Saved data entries
[Start of section]

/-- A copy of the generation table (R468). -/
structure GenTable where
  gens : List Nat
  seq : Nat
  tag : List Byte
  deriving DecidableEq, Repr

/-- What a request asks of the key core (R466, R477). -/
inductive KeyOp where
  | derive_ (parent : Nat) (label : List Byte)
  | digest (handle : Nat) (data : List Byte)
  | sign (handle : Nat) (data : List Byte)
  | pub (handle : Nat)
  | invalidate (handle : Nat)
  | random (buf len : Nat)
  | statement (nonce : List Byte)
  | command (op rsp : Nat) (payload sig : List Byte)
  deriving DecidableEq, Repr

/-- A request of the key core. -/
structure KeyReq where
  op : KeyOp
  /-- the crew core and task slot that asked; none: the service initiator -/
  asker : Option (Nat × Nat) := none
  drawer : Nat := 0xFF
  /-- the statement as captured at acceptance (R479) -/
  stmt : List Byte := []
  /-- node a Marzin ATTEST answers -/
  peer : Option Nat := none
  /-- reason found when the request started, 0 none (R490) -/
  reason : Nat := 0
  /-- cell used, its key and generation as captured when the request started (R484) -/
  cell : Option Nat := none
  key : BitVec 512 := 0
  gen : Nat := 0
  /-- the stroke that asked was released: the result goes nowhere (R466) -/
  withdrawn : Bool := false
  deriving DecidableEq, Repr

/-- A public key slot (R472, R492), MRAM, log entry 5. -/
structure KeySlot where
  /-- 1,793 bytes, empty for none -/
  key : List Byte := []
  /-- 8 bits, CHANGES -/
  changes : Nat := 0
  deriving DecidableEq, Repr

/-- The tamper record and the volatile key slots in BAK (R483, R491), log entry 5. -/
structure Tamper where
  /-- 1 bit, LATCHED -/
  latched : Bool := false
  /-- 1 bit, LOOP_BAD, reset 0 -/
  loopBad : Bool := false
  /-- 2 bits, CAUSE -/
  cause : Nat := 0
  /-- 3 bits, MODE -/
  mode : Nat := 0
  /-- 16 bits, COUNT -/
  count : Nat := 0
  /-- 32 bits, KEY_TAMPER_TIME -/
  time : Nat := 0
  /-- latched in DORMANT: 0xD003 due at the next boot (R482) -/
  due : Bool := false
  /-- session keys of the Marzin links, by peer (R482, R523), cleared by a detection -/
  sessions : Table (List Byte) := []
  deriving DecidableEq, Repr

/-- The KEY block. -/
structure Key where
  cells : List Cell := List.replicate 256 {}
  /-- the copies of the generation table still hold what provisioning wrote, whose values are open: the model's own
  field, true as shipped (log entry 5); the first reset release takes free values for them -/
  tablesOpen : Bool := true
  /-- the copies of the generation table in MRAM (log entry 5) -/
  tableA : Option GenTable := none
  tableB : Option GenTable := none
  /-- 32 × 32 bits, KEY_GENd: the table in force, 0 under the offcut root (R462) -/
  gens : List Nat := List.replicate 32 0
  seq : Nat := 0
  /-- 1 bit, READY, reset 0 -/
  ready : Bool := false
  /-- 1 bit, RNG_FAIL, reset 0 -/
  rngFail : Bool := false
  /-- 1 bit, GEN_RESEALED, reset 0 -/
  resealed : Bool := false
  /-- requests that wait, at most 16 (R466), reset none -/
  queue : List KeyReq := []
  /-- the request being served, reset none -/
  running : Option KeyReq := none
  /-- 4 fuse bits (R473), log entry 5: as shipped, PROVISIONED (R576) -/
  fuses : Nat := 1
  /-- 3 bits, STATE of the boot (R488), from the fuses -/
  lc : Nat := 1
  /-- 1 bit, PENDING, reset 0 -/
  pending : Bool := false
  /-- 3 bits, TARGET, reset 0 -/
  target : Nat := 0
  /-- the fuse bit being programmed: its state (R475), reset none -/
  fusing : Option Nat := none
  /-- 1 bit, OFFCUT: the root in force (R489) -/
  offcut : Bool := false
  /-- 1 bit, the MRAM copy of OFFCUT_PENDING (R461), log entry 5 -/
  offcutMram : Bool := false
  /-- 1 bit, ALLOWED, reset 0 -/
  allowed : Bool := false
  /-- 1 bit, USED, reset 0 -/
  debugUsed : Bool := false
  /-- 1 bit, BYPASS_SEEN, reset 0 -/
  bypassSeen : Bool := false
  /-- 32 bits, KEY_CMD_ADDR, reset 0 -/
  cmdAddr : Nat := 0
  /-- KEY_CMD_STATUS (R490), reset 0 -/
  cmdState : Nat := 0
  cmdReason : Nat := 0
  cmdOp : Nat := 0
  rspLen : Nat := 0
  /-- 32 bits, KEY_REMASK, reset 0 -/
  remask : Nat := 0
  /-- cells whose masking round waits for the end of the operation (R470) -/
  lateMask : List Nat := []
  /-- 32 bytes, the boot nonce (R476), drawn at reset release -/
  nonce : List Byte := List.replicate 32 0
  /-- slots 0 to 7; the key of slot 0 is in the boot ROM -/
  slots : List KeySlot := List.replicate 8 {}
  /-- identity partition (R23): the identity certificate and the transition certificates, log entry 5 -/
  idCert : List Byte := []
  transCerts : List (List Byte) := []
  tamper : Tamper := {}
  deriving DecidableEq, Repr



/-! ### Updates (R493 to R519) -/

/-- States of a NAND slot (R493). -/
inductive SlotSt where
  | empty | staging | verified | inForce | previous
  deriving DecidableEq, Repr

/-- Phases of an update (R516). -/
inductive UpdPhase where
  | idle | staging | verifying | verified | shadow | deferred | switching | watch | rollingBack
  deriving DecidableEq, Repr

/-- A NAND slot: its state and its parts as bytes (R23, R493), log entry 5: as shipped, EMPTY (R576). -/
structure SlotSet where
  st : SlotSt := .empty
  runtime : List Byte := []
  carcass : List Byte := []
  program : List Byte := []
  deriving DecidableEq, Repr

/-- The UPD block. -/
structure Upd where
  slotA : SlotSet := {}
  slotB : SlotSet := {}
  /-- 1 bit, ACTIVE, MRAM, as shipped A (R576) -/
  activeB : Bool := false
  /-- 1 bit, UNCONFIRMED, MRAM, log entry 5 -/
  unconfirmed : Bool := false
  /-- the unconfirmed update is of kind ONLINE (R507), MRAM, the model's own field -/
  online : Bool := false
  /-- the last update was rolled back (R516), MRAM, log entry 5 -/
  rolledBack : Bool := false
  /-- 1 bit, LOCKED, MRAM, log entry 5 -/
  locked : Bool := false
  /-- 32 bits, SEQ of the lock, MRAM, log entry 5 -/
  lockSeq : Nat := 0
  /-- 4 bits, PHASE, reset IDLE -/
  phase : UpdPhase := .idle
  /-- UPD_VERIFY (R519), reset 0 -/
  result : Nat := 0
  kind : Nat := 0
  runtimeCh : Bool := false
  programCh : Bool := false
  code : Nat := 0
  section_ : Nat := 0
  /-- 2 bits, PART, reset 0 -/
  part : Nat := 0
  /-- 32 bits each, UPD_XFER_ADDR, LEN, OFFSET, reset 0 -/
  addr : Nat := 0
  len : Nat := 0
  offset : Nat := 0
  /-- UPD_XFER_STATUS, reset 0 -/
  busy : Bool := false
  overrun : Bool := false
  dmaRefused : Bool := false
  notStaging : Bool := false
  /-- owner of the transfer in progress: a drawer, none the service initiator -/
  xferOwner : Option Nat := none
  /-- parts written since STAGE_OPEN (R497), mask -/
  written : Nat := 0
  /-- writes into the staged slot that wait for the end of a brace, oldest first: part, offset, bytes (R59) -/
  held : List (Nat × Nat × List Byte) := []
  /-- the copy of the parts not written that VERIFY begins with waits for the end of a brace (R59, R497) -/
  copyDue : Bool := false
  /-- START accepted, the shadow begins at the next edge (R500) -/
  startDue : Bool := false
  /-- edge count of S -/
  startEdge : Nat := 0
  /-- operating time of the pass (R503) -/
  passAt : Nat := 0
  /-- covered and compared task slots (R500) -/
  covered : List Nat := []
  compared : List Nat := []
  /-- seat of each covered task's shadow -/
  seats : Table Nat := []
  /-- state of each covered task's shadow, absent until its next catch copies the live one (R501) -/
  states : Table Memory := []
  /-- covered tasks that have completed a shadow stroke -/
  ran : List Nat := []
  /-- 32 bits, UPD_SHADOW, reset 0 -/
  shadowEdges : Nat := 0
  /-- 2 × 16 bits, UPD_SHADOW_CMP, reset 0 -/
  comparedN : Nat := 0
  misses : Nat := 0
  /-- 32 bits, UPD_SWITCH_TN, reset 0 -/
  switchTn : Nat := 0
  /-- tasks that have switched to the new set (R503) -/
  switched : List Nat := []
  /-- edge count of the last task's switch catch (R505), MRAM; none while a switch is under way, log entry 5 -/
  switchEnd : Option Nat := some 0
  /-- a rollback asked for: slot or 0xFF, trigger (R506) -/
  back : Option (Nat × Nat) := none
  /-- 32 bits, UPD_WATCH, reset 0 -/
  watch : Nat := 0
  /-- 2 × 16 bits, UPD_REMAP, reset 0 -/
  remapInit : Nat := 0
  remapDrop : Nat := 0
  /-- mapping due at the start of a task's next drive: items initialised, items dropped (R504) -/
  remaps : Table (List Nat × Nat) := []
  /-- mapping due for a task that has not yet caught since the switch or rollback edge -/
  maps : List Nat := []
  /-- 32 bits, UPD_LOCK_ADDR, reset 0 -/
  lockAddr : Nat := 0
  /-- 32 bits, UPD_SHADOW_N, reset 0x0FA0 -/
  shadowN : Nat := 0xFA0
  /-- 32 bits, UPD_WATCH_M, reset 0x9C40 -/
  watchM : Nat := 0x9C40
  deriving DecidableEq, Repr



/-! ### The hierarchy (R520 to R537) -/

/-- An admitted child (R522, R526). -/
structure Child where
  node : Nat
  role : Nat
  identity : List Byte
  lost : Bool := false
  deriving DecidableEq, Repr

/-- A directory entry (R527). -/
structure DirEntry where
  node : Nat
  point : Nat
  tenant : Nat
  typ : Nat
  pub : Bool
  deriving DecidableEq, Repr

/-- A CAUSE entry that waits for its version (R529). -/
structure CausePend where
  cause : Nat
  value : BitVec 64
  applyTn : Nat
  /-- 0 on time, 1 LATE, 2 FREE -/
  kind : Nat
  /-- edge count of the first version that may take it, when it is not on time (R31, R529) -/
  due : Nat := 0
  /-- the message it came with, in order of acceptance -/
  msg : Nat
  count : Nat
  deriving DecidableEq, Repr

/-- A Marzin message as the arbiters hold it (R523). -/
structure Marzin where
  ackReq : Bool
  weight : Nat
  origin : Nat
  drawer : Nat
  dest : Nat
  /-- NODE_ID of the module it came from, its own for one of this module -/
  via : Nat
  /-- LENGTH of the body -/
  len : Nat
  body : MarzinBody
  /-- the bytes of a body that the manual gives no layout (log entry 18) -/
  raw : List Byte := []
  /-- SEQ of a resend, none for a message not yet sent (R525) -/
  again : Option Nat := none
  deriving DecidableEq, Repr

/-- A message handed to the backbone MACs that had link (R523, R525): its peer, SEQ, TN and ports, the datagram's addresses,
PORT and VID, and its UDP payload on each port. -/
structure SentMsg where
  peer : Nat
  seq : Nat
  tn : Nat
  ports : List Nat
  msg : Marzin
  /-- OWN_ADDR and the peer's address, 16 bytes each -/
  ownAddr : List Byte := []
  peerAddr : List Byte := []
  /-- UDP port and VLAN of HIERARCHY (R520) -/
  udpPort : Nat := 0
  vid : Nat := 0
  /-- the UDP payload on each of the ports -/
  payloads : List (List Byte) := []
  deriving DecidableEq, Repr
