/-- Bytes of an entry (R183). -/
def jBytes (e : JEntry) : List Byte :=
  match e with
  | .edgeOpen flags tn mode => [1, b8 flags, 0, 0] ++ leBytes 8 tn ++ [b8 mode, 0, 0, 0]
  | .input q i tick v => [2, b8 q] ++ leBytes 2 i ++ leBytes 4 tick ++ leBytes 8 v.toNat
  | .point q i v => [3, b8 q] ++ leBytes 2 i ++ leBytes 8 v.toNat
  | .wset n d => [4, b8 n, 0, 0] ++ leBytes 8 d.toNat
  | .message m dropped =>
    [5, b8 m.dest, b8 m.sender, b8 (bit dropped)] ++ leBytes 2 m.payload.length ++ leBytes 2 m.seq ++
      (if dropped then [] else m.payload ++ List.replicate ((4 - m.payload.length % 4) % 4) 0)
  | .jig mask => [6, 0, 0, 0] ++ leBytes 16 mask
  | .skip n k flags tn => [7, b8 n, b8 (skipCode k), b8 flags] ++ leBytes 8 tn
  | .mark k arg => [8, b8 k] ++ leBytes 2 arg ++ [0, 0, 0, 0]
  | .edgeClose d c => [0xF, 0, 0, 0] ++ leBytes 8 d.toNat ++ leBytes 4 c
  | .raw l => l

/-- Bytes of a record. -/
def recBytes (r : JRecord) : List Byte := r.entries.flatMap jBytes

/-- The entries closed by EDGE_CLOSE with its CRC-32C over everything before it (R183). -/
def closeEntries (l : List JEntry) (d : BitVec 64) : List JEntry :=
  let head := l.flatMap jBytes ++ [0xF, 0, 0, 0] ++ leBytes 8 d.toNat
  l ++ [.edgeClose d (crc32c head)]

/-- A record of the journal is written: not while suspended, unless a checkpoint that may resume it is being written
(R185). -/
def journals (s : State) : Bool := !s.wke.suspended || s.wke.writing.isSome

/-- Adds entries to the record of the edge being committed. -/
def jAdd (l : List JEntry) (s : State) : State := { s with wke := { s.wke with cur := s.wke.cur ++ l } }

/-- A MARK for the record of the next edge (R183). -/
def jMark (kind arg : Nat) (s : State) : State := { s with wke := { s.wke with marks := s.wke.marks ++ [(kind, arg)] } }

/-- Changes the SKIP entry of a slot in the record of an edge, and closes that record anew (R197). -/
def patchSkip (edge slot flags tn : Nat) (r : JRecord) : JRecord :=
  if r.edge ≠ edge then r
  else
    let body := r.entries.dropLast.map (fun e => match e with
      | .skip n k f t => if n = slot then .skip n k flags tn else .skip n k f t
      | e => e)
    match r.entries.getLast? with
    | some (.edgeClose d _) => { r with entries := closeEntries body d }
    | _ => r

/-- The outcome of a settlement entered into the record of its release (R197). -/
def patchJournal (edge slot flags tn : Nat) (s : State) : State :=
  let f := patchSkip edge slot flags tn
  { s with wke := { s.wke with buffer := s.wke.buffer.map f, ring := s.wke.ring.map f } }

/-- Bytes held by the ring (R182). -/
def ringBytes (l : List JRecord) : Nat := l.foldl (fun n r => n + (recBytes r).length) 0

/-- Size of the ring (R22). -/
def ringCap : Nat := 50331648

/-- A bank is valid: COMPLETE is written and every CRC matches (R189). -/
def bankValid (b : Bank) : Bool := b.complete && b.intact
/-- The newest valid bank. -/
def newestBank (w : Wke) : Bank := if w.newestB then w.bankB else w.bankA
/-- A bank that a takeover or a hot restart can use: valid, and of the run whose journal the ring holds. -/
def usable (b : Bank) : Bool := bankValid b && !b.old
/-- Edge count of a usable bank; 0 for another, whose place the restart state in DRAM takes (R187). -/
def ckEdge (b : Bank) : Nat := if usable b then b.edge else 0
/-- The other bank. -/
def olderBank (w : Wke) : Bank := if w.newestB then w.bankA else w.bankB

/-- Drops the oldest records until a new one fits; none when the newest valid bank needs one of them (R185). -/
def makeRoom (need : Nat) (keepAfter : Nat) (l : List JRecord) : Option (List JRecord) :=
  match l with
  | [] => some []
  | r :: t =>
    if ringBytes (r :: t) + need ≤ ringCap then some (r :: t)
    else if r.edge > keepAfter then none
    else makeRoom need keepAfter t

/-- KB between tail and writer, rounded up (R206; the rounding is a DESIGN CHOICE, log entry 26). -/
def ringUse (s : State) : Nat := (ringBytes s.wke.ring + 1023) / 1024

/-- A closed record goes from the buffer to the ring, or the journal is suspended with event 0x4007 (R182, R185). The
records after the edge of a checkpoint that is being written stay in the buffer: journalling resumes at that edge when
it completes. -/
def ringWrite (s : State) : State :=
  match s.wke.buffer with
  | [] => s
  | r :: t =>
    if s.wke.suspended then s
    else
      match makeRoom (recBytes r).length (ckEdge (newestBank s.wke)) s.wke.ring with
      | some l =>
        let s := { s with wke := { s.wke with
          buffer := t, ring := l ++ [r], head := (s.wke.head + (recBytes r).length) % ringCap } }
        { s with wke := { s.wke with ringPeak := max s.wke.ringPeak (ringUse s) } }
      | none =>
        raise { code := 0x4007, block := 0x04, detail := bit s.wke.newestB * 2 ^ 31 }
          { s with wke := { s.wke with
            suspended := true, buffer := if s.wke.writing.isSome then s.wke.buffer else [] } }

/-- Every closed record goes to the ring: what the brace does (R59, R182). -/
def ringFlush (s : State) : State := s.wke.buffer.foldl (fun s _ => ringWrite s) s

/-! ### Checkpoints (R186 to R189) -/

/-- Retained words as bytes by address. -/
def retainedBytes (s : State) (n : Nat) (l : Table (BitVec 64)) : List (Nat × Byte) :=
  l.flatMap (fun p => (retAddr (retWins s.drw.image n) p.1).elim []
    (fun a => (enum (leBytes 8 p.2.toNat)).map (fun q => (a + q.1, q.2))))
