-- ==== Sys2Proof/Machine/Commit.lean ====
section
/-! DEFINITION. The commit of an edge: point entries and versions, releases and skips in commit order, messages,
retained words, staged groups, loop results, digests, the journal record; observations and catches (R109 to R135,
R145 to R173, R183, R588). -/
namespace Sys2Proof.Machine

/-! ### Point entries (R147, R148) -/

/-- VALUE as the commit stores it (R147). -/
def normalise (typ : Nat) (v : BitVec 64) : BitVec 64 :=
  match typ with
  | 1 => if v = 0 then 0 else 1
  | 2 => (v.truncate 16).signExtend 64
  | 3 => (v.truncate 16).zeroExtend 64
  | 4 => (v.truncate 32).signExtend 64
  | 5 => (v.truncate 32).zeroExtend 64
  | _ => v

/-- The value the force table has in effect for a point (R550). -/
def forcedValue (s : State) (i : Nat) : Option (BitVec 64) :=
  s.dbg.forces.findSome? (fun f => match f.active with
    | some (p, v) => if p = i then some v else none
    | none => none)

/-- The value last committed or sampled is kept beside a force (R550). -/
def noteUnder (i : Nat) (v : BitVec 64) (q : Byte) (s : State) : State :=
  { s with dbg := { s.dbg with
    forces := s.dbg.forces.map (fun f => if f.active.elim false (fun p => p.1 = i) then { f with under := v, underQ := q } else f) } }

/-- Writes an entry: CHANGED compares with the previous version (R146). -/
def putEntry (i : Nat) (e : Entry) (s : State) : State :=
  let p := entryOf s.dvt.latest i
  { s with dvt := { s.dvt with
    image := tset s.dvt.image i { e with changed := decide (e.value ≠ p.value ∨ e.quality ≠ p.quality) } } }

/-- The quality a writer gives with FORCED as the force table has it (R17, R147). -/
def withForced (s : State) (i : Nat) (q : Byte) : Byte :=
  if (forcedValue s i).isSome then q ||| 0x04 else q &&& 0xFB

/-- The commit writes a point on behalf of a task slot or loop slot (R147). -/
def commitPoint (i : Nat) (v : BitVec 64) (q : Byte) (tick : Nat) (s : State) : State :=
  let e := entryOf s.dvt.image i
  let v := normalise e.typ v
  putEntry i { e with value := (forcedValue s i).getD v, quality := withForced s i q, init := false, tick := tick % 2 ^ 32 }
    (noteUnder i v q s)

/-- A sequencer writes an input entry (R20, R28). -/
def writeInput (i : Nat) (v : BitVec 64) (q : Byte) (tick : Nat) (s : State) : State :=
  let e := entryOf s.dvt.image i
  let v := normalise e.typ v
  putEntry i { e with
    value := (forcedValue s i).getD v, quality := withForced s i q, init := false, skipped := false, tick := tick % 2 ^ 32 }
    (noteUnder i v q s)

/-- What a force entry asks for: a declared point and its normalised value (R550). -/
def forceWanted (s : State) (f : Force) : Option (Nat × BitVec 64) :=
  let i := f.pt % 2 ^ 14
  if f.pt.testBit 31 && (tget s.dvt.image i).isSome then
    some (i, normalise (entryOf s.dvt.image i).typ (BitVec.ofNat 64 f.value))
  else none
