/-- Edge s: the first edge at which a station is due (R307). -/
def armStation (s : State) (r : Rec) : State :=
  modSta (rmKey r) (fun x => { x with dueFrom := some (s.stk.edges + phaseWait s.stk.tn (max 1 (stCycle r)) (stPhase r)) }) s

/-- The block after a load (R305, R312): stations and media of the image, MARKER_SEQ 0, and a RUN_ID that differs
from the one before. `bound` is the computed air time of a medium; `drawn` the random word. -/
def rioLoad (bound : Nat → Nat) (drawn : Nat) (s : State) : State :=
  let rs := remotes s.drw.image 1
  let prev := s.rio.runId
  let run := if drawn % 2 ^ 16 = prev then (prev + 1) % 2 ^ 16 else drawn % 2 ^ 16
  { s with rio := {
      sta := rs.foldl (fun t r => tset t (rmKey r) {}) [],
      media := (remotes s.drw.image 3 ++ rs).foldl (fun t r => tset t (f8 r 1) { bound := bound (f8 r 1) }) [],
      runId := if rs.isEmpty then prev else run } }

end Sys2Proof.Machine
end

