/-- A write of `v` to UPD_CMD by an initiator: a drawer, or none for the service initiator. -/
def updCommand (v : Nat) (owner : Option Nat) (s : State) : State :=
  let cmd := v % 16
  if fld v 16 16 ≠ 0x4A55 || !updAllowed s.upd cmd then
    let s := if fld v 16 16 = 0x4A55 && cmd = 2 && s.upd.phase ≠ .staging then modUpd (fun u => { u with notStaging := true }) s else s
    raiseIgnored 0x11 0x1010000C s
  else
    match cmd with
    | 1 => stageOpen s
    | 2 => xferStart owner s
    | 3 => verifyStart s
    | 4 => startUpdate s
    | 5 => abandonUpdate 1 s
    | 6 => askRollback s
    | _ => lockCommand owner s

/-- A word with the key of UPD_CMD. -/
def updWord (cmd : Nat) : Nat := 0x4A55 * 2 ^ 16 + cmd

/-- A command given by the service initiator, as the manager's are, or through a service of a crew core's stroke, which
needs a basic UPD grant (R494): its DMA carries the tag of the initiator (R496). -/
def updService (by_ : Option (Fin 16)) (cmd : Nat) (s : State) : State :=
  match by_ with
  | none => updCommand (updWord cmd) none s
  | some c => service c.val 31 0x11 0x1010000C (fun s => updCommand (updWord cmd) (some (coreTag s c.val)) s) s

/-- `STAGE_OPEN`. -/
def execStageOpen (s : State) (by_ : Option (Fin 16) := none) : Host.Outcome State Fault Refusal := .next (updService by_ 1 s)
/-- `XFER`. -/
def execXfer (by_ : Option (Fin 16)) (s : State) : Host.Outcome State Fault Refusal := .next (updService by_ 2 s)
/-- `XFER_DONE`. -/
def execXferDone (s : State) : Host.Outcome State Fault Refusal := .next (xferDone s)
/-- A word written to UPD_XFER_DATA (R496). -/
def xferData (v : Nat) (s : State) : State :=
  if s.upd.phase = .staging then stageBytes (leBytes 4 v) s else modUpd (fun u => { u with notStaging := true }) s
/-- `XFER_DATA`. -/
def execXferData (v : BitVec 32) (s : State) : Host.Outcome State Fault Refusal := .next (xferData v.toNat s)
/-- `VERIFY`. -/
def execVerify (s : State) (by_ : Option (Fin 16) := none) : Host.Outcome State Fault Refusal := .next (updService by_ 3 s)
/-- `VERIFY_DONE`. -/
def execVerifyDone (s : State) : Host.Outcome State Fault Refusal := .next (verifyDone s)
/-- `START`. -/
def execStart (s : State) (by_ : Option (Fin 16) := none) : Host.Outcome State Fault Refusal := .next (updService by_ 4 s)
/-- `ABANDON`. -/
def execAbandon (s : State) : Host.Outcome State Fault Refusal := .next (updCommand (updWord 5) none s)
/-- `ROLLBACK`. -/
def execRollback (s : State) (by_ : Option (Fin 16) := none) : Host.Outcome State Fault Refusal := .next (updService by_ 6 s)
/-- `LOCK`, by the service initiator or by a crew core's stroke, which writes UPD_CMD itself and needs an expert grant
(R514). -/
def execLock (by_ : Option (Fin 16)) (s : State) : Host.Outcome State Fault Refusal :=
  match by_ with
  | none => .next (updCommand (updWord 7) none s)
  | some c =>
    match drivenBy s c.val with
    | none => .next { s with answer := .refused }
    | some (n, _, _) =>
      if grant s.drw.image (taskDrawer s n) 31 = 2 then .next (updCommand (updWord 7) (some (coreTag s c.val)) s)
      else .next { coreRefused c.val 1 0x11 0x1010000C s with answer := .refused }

[End of section]

THE PROBLEM
Copy out the lines above with "xferData" in them.

TASK SOLUTION
def xferData (v : Nat) (s : State) : State :=
def execXferData (v : BitVec 32) (s : State) : Host.Outcome State Fault Refusal := .next (xferData v.toNat s)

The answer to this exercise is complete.